The senior Democrat on the Senate Select Committee on Intelligence, Sen. John D. Rockefeller IV (W.Va.), said the administration’s admission was not a revelation. “The whole world knew it was a fraud,” Rockefeller said, adding that the current intelligence committee inquiry should determine how it got into the Bush speech. “Who decided this was something they could work with?” Rockefeller asked.
Sen. Carl M. Levin (Mich.), ranking Democrat on the Armed Services Committee, yesterday questioned why, as late as the president’s Jan. 28 speech, “policymakers were still using information which the intelligence community knew was almost certainly false.”
Levin said he hoped the intelligence committee inquiry and one he is conducting with the Democratic staff of the armed services panel will explore why the CIA had kept what it knew buried “in the bowels of the agency,” repeating a phrase used recently by national security adviser Condoleezza Rice to explain why she did not know the information was incorrect.
Republicans saw things differently.
Sen. Rick Santorum (Pa.), chairman of the Republican Conference, praised the administration for being forthright. “I think they had the best information that they thought, and it was reliable at the time that the president said it,” Santorum told reporters. “It has since turned out to be, at least according to the reports that have been just released, not true,” he said. “The president stepped forward and said so,” he continued. “I think that’s all you can expect.”
House Majority Leader Tom DeLay (R-Tex.) also defended Bush’s approach, telling reporters that it is “very easy to pick one little flaw here and one little flaw there.” He defended the U.S.-led war against Iraq as “morally sound, and it is not just because somebody forged or made a mistake. . . . The Democrats can try all they want to undermine that, but the American people understand it and they support it.”
At the White House yesterday, officials stressed that Bush’s assertions in the State of the Union address did not depend entirely on discredited documents about Niger but also referred to intelligence contained in a still-classified September 2002 national intelligence estimate that listed two other countries, identified yesterday by a senior intelligence official as Congo and Somalia, where Iraq allegedly had sought uranium.
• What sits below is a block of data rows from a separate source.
/-- TRAIN_RETRY: every 1 ms while RETRAINEN = 1 (R369). -/
def Unit.trainRetry (u : Unit) (p : Nat) : Unit :=
  let x := u.rport p
  if x.state = 0 ∧ u.bit Reg.raceCtrl 0 ∧ u.bit Reg.raceCtrl 1 ∧ u.since x.since ≥ msT 1 then
    u.setRport p { rport0 with state := 1, gen := 1, step := 1, since := u.clk }
  else u

/-- The port enters UP at a generation, with the credits that the peer advertises (R369, R371). -/
def Unit.portUp (u : Unit) (p gen : Nat) : Unit :=
  let x := u.rport p
  u.setRport p { x with state := 2, gen := gen, step := 0, since := u.clk, window := none, started := false
                        cred := creditsFull, credAt := u.clk, wait := [], held := [] }

/-- HOP_UP: LINKUP completes training (R369); both ends support the generation. -/
def Unit.hopUp (u : Unit) (p : Nat) : Unit :=
  let x := u.rport p
  let g := u.trainGen p
  if x.state = 1 ∧ u.hasGen g ∧ x.gens.testBit (g - 1) then u.portUp p g else u

/-- The side of a die unit's port. -/
def sideOfPort (p : Nat) : Side := if p = 0 then .a else .b

/-- HOPDOWN or HOPUP of a port, out of the die unit's other port (R386, R369). A unit without an address sends it with
ORIG 0. -/
def Unit.hopTell (u : Unit) (p : Nat) (up : Bool) (cause : Nat) : Unit :=
  let o := (sideOfPort p).other.ix
  u.raceOwn o 0 28 (.hop o up (sideOfPort p).ix cause u.tb.now)

/-- HOP_UP at a die unit: one that holds an address sends HOPUP (R369). A hop whose retrain to the chain generation failed is
down at that generation, whatever it trains at, and sends none: its chain stays split (R368). -/
def Die.hopUp (d : Die) (p : Nat) : Die :=
  let u := d.u.hopUp p
  if u.raceUp p && !d.u.raceUp p && u.nodeOk && !u.race.genFail.contains p then { d with u := u.hopTell p true 0 } else { d with u := u }

/-- A port of a die unit goes DOWN and the other port reports it (R386). -/
def Unit.dieDown (u : Unit) (p cause : Nat) : Unit :=
  if (u.rport p).state = 0 then u else (u.portDown p cause).hopTell p false cause

/-! ### Chains of an aggregator -/

/-- Change the status of a chain; the route follows 10 µs later (04 R153). -/
def Agg.setStatus (a : Agg) (p : Nat) (st : ChainStatus) (last : Nat) : Agg :=
  let c := a.chain p
  let o := a.route p
  { a with chains := Tab.put p { c with status := st, last := last, oldStatus := o.1, oldLast := o.2
                                        changed := a.u.clk } a.chains }

/-- Change a chain. -/
def Agg.onChain (a : Agg) (p : Nat) (f : Chain → Chain) : Agg :=
  { a with chains := Tab.put p (f (a.chain p)) a.chains }

/-- Key of a die unit of the tray: 32P + D. -/
def dieKey (n : Node) : Nat := bitsOf n.toNat 9 2

/-- The last D of side B on a split chain: the lowest D from which a frame comes within 3 × RACE_BEATPER µs of its B pass
(01 R33, R34). -/
def Agg.lowestD (a : Agg) (k : Nat) : Agg :=
  let c := a.chain (k / 32)
  match c.bAt with
  | some t =>
    if c.status = .split ∧ k % 32 < c.last ∧ a.u.since t < usT (3 * a.u.fld Reg.raceBeatper 7 0) then
      a.setStatus (k / 32) .split (k % 32)
    else a
  | none => a

/-- A frame that a die unit originated arrived at this head (R379; R26); the die is off no longer (18 R578).
Mark: DEDUCED (log entry 31, unsafe). -/
def Agg.heardDie (a : Agg) (n : Node) : Agg :=
  let k := dieKey n
  let a := a.onU fun u => u.addrs [n]
  let a := if a.u.bit (Reg.glbOffmap + 4 * (k / 32)) (k % 32) then
      a.onU fun u => u.wrBit (Reg.glbOffmap + 4 * (k / 32)) (k % 32) false
    else a
  { a with heard := Tab.put k a.u.clk a.heard, lostAt := Tab.del k a.lostAt }.lowestD k

/-- The die unit of a key is reachable from this head (R379). -/
def Agg.reaches (a : Agg) (k : Nat) : Bool := (Tab.find k a.heard).isSome

/-- A die unit is no longer reachable from this head. -/
def Agg.lose (a : Agg) (k : Nat) : Agg :=
  if a.reaches k then { a with heard := Tab.del k a.heard, lostAt := Tab.put k a.u.clk a.lostAt } else a

/-- DIE_UNREACHABLE: no frame within 3 × RACE_BEATPER µs (R379). -/
def Agg.dieUnreachable (a : Agg) (k : Nat) : Agg :=
  match Tab.find k a.heard with
  | some c => if a.u.since c ≥ usT (3 * a.u.fld Reg.raceBeatper 7 0) then a.lose k else a
  | none => a

/-- D numbers of the port's die units that this head reaches. -/
def Agg.reached (a : Agg) (p : Nat) : List Nat := (List.range 32).filter fun k => a.reaches (32 * p + k)

/-- Last D that this head reached: the farthest from side A, the nearest to die 0 from side B; 0x3F none (01 R33, R34).
Mark: DEDUCED (log entry 30, unsafe). -/
def Agg.lastReached (a : Agg) (p : Nat) : Nat :=
  let l := a.reached p
  match a.side with
  | .a => (l.max?).getD 0x3F
  | .b => (l.min?).getD 0x3F

/-- A head hop of an aggregator goes DOWN: the port is SPLIT with no die reached (R387). -/
def Agg.headDown (a : Agg) (p cause : Nat) : Agg :=
  if (a.u.rport p).state = 0 then a
  else
    let a := a.onU fun u => (u.portDown p cause).err Reg.hltAggerr 2
    let s := (a.chain p).status
    let a := a.onChain p fun c => { c with bAt := none, aSent := false }
    if s = .complete ∨ s = .split then a.setStatus p .split 0x3F else a

/-- HOPDOWN_RECEIVE (R387). The failure of a hop in the retraining of a generation switch raises A's ALARM (R368). -/
def Agg.hopdownReceive (a : Agg) (p : Nat) (orig : Node) (port : Side) : Agg :=
  if !a.u.raceUp p then a
  else
    let a := (a.heardDie orig).onU fun u => u.raceRx p 0 28
    let switching := match Tab.find p a.u.race.setgen with
      | some (_, t) => decide (t ≤ a.u.tb.now) && decide (a.u.tb.now ≤ t + nsUp 100000)
      | none => false
    let a := if switching && decide (a.side = .a) then a.onU fun u => u.alarm .genFail else a
    let st := (a.chain p).status
    if port = a.side ∨ (st ≠ .complete ∧ st ≠ .split) then a
    else (a.onChain p fun c => { c with bAt := none }).setStatus p .split (bitsOf orig.toNat 6 2)

/-! ### Commands of an aggregator -/

/-- Send a copy of a command from a head (R380). -/
def Agg.sendCmd (a : Agg) (p : Nat) (c : ChainCmd) : Agg := a.onU fun u => u.raceOwn p 1 (32 + c.op.alen) (.cmd p c)

/-- The partner's address. -/
def Agg.partnerAddr (a : Agg) : Node := sideAddr (a.u.node.toNat / 1024) a.side.other

/-- Hand a command to the partner (08 R318). Mark: DEDUCED (log entry 49, unsafe). -/
def Agg.handCmd (a : Agg) (p : Nat) (c : ChainCmd) (resends : Nat) : Agg :=
  if a.partner then a.send a.partnerAddr 1 (.cmdHand p c) resends else a

/-- The next CSEQ of this side on a port: the pair numbers per port, side A with even values and side B with odd ones, so
that no value is used twice. Mark: DESIGN CHOICE (log entry 49, unsafe). -/
def Agg.nextCseq (a : Agg) (p : Nat) : Nat :=
  let n := Tab.getD a.vote.cseq p 0
  if n % 2 = a.side.ix then n else (n + 1) % 2 ^ 32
That information, however, has been described as “sketchy” by intelligence officials, and the British parliamentary commission said it had not been proved.
Several candidates for the Democratic presidential nomination spoke out yesterday. Rep. Richard A. Gephardt (D-Mo.) said Bush’s “factual lapse” cannot be easily dismissed “as an intelligence failure.” He said the president “has a pattern of using excessive language in his speeches and off-the-cuff remarks” which “represents a failure of presidential leadership.”
Sen. John F. Kerry (D-Mass.) said the administration “doesn’t get honesty points for belatedly admitting what has been apparent to the world for some time — that emphatic statements made on Iraq were inaccurate.”
Sen. Bob Graham (D-Fla.), former chairman of the intelligence panel, said, “George Bush’s credibility is increasingly in doubt.”
Rep. Dennis J. Kucinich (D-Ohio) expanded the credibility problem to the administration: “The White House’s admission that it cited false information to set this country on the path toward war erodes the credibility of the administration.”
Former Vermont governor Howard Dean said, “The credibility of the U.S. is a precious commodity. We should all be deeply dismayed that our nation was taken to war and our reputation in the world forever tainted by what appears to be the deliberate effort of this administration to mislead the American people, Congress and the United Nations.”